Hill’s lawyers have argued, so far unsuccessfully, that Georgia’s “reasonable doubt” standard similarly runs the risk of putting to death someone who has a constitutional protection against execution. And if Georgia’s standard was the same as the other death penalty states, Hill would be ineligible for execution. From Hill's petition:
“Indeed, but for Georgia’s uniquely high burden for proving that a capital defendant is not eligible for execution on the basis of intellectual disability, Mr. Hill would have been found intellectually disabled in state habeas proceedings and would not be facing execution today.
“In initial state habeas proceedings, the state habeas court judge found that Mr. Hill’s IQ was approximately 70 beyond a reasonable doubt but that Mr. Hill had not proven his intellectual disability beyond a reasonable doubt because, even though his 70 IQ demonstrated significantly subaverage intellectual functioning, Mr. Hill had not proven sufficient deficits in adaptive functioning beyond a reasonable doubt given his history.
“In a subsequent order reversing its prior order and granting relief, the court noted that, were the burden of proof merely a preponderance of the evidence, it would find that Mr. Hill is intellectually disabled. The court’s findings and its rejection of Mr. Hill’s intellectual disability claim were affirmed on appeal and left undisturbed in subsequent federal habeas corpus proceedings.
“In a successive state habeas proceeding, litigated under warrant in 2012, the state habeas court again found that Mr. Hill had proven by a preponderance of the evidence that he is intellectually disabled, but had fallen short in proving intellectual disability by Georgia’s uniquely high burden of proof beyond a reasonable doubt. Had Mr. Hill’s disability been assessed in any other State in the country, he would almost certainly have been found intellectually disabled and, thus, ineligible for execution.”
And notably, the testimony that led the courts to rule Hill had not cleared the "reasonable doubt" threshold has now been recanted. Those who had sowed the doubt now say they were wrong. Yet Hill still faces execution.
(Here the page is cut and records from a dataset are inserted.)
/-- Kernel launches. `KLAUNCH` queues a kernel on a ready island of which its slice holds a share, under a PASID that the
slice holds, and completes only later; the failures complete at once with their codes. Kernel entry and end. A queued
kernel whose image passes the loader starts with its code and data in the window, the registers of R164 and everything
else of the sequencer clear; one whose image fails completes with the loader's status; a kernel that has stopped issue
ends when its scoreboard is empty, and not before. The watchdog, the arrival at a step boundary and the time-share.
The watchdog fires once when `CYCLE` has reached a limit that is not zero, the cycles of a stall included, traps at
once outside a trap and waits inside one; 65,536 cycles later it ends the kernel. The arrival is signalled only when
nothing else is in the scoreboard. An island changes its slice only between kernels. -/
def Obligations.KernelLifetime : Prop :=
  (∀ (s : State) (sl : Fin 512) (d : List Byte) (reach : Bool), let x := s.slice sl.val
     let k := kCmdOf d
     let q : QCtx := ⟨sl, 0, BitVec.ofNat 32 (fieldAt d 4 4)⟩
     fieldAt d 0 1 = 6 → s.doorbellsLive sl.val = true → x.hello = true → (s.queue sl.val 0).used = true → (s.queue sl.val 0).halted = false →
     (k.reserved = true → exec (.klaunch sl d reach) s = .next (s.finish q 1 0 0)) ∧
     (k.reserved = false → k.pasid.toNat ∉ x.pasids → exec (.klaunch sl d reach) s = .next (s.finish q 1 0 0)) ∧
     (k.reserved = false → k.pasid.toNat ∈ x.pasids →
       (16 ≤ k.island.toNat ∨ x.quota.islands.getD k.island.toNat 0 = 0 → exec (.klaunch sl d reach) s = .next (s.finish q 5 0 0)) ∧
       (k.island.toNat < 16 → x.quota.islands.getD k.island.toNat 0 ≠ 0 →
         (s.isReady k.island.toNat = false → exec (.klaunch sl d reach) s = .next (s.finish q 3 0 0)) ∧
         (s.isReady k.island.toNat = true → s.kReach sl.val k reach = false → exec (.klaunch sl d reach) s = .next (s.finish q 9 0 0)) ∧
         (s.isReady k.island.toNat = true → s.kReach sl.val k reach = true → ∃ l, exec (.klaunch sl d reach) s =
             .next { s with launches := s.launches ++ [l] } ∧ l.running = false ∧ l.island = k.island.toNat ∧ l.slice = sl.val ∧
           l.tag = fieldAt d 4 4 ∧ l.addr = k.addr.toNat ∧ l.arg = k.arg.toNat ∧ l.pasid = k.pasid.toNat ∧ l.endp = k.endp.toNat)))) ∧
  (∀ (s : State) (n : Fin 16) (im : List Byte) (l : Launch), let q := n.val
     let w := s.kernelWindow l.slice q
     let z := s.seqr q
     (s.nextLaunch q = some l → l.host = true → l.argblk = 0 → loadStatus im false w.2 = 0 → im.length = 64 + imgCode im + imgData im →
       ∃ t : State, exec (.klaunchStart n im) s = .next t ∧
       (let y := t.seqr q
        y.run = .running ∧ y.pc = w.1 + imgEntry im ∧ y.gpr 1 = BitVec.ofNat 64 l.arg ∧ y.gpr 29 = BitVec.ofNat 64 (2 ^ 63 + w.1 + w.2) ∧
        (∀ r, 1 < r → r < 29 → y.gpr r = 0) ∧ y.gpr 31 = 0 ∧ y.p = 0 ∧ look 0 y.b 0 = 2 ^ 32 + w.1 / 65536 ∧
        y.nctl = l.nctl.getD (imgNctl im) ∧ y.seed = l.seed.getD (imgSeed im) ∧ y.klimit = l.klimit.getD (imgKlimit im) ∧
        y.nstat = 0 ∧ y.operr = 0 ∧ y.cycle = 0 ∧ y.evcount = 0 ∧ y.inTrap = false ∧ y.held = none ∧ y.rsp = y.rshi ∧ y.tds = [] ∧
        y.ops = [] ∧ y.marks = [] ∧ y.winbase = w.1 ∧ y.winsize = w.2 ∧ y.pasid = l.pasid ∧ y.planes = z.planes ∧ y.vregs = z.vregs) ∧
       (∀ i < imgCode im, t.byte (localBase q + w.1 + i) = im.getD (64 + i) 0) ∧
       t.launches = s.launches.map (fun e => if e = l then { e with running := true } else e)) ∧
     (s.nextLaunch q = some l → l.host = true → l.argblk = 0 → loadStatus im false w.2 ≠ 0 →
       exec (.klaunchStart n im) s = .next (({ s with launches := s.launches.erase l }).finish ⟨Fin.ofNat 512 l.slice, 0, BitVec.ofNat 32 l.tag⟩
         0x0C 0 (loadStatus im false w.2))) ∧
     (s.nextLaunch q = none → exec (.klaunchStart n im) s = .next s) ∧
     (z.run = .ending → z.ops ≠ [] → exec (.kernelEnd n) s = .next s) ∧
     (z.run = .running → exec (.kernelEnd n) s = .next s) ∧
     (z.run = .ending → z.ops = [] → s.launches.find? (fun e => e.island == q && e.running) = some l →
       (s.slice l.slice).st = .destroying → ∃ t : State, exec (.kernelEnd n) s = .next t ∧ (t.seqr q).run = .idle ∧ (t.seqr q).pc = 0 ∧
         (t.seqr q).planes = z.planes ∧ t.launches = s.launches.erase l) ∧
     (z.run = .ending → z.ops = [] → s.launches.find? (fun e => e.island == q && e.running) = some l →
       (s.slice l.slice).st ≠ .destroying → exec (.kernelEnd n) s =
         .next ((({ (s.vwrite l.slice l.pasid l.endp (z.endRecord (if z.endCause = 0 then 0 else 1))).1 with
           launches := s.launches.erase l }.use l.slice 0 z.cycle).setSeqr q Seqr.idle).finish
             ⟨Fin.ofNat 512 l.slice, 0, BitVec.ofNat 32 l.tag⟩ 0 0 0))) ∧
  (∀ (s : State) (q : Fin 49) (n : Fin 16) (next : Option (Fin 512)) (us stalled : BitVec 32),
     let z : Seqr := { s.seqr q.val with cycle := (s.seqr q.val).cycle + stalled.toNat }
     let due := z.run = .running ∧ z.klimit ≠ 0 ∧ z.klimit ≤ z.cycle ∧ z.fired = none
     (due → z.inTrap = false → z.arriving = none → z.tvbase ≠ 0 → ∃ t : State, exec (.watchdog q stalled) s = .next t ∧ OnlySeqr q.val s t ∧
       t.seqr q.val = ({ z with fired := some z.cycle, wdWait := false }).trapped 0x0E z.cycle z.pc) ∧
     (due → z.inTrap = true → ∃ t : State, exec (.watchdog q stalled) s = .next t ∧ OnlySeqr q.val s t ∧
       t.seqr q.val = { z with fired := some z.cycle, wdWait := true }) ∧
     (¬ due → exec (.watchdog q stalled) s = .next s) ∧
     (∀ f, z.fired = some f → z.run = .running → isMgmt q.val = false → f + 65536 ≤ z.cycle →
       ∃ t : State, exec (.watchdogEnd q stalled) s = .next t ∧ OnlySeqr q.val s t ∧
       t.seqr q.val = { z with run := .ending, endCause := 0x0E, pfx := none }) ∧
     (∀ f, z.fired = some f → z.cycle < f + 65536 → exec (.watchdogEnd q stalled) s = .next s) ∧
     (z.fired = none → exec (.watchdogEnd q stalled) s = .next s) ∧
     (z.arriving = none → exec (.tiBoundarySignal q) s = .next s) ∧
     (∀ num, z.arriving = some num → (∃ o ∈ z.ops, o.num ≠ num) → exec (.tiBoundarySignal q) s = .next s) ∧
     (∀ num queue v k m o, z.arriving = some num → z.ops = [o] → o.num = num → o.kind = .coll 1 queue v → z.inTrap = true →
       s.stepMember z.slice queue = some (k, m) → (s.group k).st = .active → v % 2 ^ 32 = (s.group k).epoch →
       (s.job (s.group k).slice).st ≠ .fenced →
       ∃ t : State, exec (.tiBoundarySignal q) s = .next t ∧ (t.seqr q.val).arriving = none ∧ (t.seqr q.val).stepHold = true ∧
         (t.seqr q.val).ops = [] ∧ (t.seqr q.val).pc = z.pc) ∧
     (s.launches.any (fun l => l.island == n.val && l.running) = true → exec (.timeshareSliceSwitch n next us) s = .next s) ∧
     (s.launches.any (fun l => l.island == n.val && l.running) = false → s.chunkRuns n.val = false → ∃ t : State,
       exec (.timeshareSliceSwitch n next us) s = .next t ∧ t = { s with share := t.share } ∧
       (sget t.share n.val).cur = next.map Fin.val ∧ (∀ i, i ≠ n.val → sget t.share i = sget s.share i) ∧
       ∀ sl, (sget s.share n.val).cur = some sl → look 0 (sget t.share n.val).excess sl =
         us.toNat - ((s.slice sl).quota.islands.getD n.val 0 * 1000 / 64 - look 0 (sget s.share n.val).excess sl)))
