-- ==== Sys2Proof/Laws/State.lean ====
section
/-!
SUPPORT. One lemma per field and basic update of the state: what the update leaves as it was, and what it puts into the field it changes.
-/
namespace Sys2Proof.Machine
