-- ==== Sys2Proof/Laws/Exec.lean ====
section
/-!
SUPPORT. One equation per command: `exec` of it is its meaning. Proofs rewrite with these and never unfold `exec`.
-/
namespace Sys2Proof.Machine

variable (s : State)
Ironically, Georgia was ahead of the curve when it comes to recognizing the impropriety of executing the intellectually disabled. It banned such executions in 1988, four years before the Supreme Court’s Atkins decision made it the law of the land. But when it enacted its ban, Georgia created its indefensibly high burden of proof. In the face of the conundrum presented by the Hill case, the state Legislature ought to revisit the issue and bring Georgia's standard in line with the rest of the death penalty states.
Or maybe even go a step further and ban the barbaric practice entirely.